[[ Input material open ]]

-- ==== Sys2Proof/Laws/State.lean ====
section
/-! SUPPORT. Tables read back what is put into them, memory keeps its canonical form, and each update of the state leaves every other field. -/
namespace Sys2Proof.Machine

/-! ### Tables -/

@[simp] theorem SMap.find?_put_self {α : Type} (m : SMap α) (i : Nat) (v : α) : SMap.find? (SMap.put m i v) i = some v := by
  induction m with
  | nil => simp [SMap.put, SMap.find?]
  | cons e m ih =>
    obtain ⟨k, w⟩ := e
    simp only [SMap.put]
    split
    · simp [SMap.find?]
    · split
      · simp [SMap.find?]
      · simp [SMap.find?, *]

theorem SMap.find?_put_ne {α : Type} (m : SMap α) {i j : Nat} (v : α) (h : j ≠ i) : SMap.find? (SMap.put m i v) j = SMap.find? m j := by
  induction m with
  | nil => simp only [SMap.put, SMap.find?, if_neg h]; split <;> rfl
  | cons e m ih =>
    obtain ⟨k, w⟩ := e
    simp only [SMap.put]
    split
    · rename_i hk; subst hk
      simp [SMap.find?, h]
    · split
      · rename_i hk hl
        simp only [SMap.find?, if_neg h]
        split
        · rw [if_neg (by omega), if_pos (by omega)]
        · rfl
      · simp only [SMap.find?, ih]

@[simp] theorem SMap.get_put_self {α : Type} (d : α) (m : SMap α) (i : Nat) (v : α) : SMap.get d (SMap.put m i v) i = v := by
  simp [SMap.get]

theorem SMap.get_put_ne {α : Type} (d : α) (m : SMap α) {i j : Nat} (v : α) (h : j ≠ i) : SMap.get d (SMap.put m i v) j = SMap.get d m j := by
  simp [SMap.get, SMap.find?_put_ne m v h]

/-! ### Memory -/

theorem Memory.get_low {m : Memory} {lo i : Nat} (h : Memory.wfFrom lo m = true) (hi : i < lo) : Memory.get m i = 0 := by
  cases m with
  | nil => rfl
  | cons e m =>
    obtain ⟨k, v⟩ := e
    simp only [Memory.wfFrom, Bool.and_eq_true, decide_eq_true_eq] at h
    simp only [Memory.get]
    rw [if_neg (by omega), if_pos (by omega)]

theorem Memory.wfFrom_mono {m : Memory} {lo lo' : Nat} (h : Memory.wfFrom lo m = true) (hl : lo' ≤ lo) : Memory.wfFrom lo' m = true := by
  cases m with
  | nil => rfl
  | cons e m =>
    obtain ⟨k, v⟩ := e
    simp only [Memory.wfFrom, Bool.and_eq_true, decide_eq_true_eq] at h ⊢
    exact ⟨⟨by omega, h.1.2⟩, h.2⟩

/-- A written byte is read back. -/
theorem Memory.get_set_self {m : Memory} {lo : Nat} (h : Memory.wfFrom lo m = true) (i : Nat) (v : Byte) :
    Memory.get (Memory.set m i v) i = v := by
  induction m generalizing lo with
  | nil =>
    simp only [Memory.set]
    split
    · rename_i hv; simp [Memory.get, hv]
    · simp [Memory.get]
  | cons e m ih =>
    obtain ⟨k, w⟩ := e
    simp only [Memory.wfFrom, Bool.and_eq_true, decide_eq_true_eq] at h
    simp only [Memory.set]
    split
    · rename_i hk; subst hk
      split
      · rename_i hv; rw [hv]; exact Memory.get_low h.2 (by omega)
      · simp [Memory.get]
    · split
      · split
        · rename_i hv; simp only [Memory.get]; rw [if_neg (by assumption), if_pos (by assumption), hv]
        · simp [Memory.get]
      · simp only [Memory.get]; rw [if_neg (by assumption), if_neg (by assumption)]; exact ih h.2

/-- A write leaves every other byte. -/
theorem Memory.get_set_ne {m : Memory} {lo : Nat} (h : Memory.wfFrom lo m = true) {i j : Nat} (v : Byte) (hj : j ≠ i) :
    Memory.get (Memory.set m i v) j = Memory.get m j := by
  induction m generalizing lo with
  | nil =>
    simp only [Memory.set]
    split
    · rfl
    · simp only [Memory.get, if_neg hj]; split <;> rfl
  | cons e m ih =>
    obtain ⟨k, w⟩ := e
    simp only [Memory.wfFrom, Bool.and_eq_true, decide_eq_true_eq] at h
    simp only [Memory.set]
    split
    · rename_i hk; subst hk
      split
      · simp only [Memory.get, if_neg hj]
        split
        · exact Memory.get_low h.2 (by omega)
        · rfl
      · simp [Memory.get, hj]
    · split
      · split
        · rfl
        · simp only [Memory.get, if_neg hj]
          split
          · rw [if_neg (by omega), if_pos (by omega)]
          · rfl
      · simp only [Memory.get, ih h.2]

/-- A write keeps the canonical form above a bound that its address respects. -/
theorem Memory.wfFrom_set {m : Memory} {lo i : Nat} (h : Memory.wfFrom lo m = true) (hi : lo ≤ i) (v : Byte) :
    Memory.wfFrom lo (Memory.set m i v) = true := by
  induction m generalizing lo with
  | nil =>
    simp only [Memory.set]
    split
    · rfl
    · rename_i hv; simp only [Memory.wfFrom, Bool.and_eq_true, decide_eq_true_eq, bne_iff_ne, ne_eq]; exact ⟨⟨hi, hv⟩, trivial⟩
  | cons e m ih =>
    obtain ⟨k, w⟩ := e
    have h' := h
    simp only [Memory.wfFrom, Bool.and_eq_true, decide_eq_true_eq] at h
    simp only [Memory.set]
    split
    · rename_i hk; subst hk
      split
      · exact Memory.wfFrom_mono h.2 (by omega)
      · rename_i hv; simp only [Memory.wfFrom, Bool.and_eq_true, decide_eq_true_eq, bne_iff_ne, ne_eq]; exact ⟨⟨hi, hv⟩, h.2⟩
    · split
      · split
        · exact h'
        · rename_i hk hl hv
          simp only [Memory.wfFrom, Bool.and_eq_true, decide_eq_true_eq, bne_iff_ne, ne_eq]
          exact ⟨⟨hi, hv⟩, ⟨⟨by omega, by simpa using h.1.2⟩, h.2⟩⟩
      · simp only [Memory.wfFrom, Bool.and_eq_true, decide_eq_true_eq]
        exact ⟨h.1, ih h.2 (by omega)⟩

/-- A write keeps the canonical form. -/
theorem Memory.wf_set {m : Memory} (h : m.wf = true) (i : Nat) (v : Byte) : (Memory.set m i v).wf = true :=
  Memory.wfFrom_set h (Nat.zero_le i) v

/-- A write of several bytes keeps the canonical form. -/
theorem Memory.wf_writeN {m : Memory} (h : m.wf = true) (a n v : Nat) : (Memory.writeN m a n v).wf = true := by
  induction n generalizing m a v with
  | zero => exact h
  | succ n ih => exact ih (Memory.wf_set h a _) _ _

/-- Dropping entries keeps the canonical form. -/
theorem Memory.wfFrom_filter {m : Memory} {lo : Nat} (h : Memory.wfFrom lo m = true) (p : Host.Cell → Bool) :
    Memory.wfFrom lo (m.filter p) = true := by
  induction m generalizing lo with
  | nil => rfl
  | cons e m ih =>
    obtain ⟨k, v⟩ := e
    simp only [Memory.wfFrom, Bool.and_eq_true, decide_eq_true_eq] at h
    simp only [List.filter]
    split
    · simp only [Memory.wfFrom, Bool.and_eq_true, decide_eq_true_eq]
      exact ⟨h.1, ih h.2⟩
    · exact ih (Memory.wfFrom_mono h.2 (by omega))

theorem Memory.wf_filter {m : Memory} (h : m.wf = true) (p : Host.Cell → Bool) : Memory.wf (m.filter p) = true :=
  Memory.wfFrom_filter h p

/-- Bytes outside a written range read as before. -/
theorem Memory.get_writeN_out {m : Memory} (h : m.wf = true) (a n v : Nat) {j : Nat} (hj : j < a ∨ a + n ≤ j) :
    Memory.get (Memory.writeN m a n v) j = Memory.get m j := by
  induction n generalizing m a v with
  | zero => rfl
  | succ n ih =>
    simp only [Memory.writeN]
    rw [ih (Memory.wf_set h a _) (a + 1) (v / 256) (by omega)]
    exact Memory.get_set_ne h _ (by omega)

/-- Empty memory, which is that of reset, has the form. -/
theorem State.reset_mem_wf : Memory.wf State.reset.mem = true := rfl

[[ Input material closed ]]

What to do:
Transcribe exactly, and only, the lines from the opening line of the records through the line containing "### Tables -/".

Solved problem:
-- ==== Sys2Proof/Laws/State.lean ====
section
/-! SUPPORT. Tables read back what is put into them, memory keeps its canonical form, and each update of the state leaves every other field. -/
namespace Sys2Proof.Machine

/-! ### Tables -/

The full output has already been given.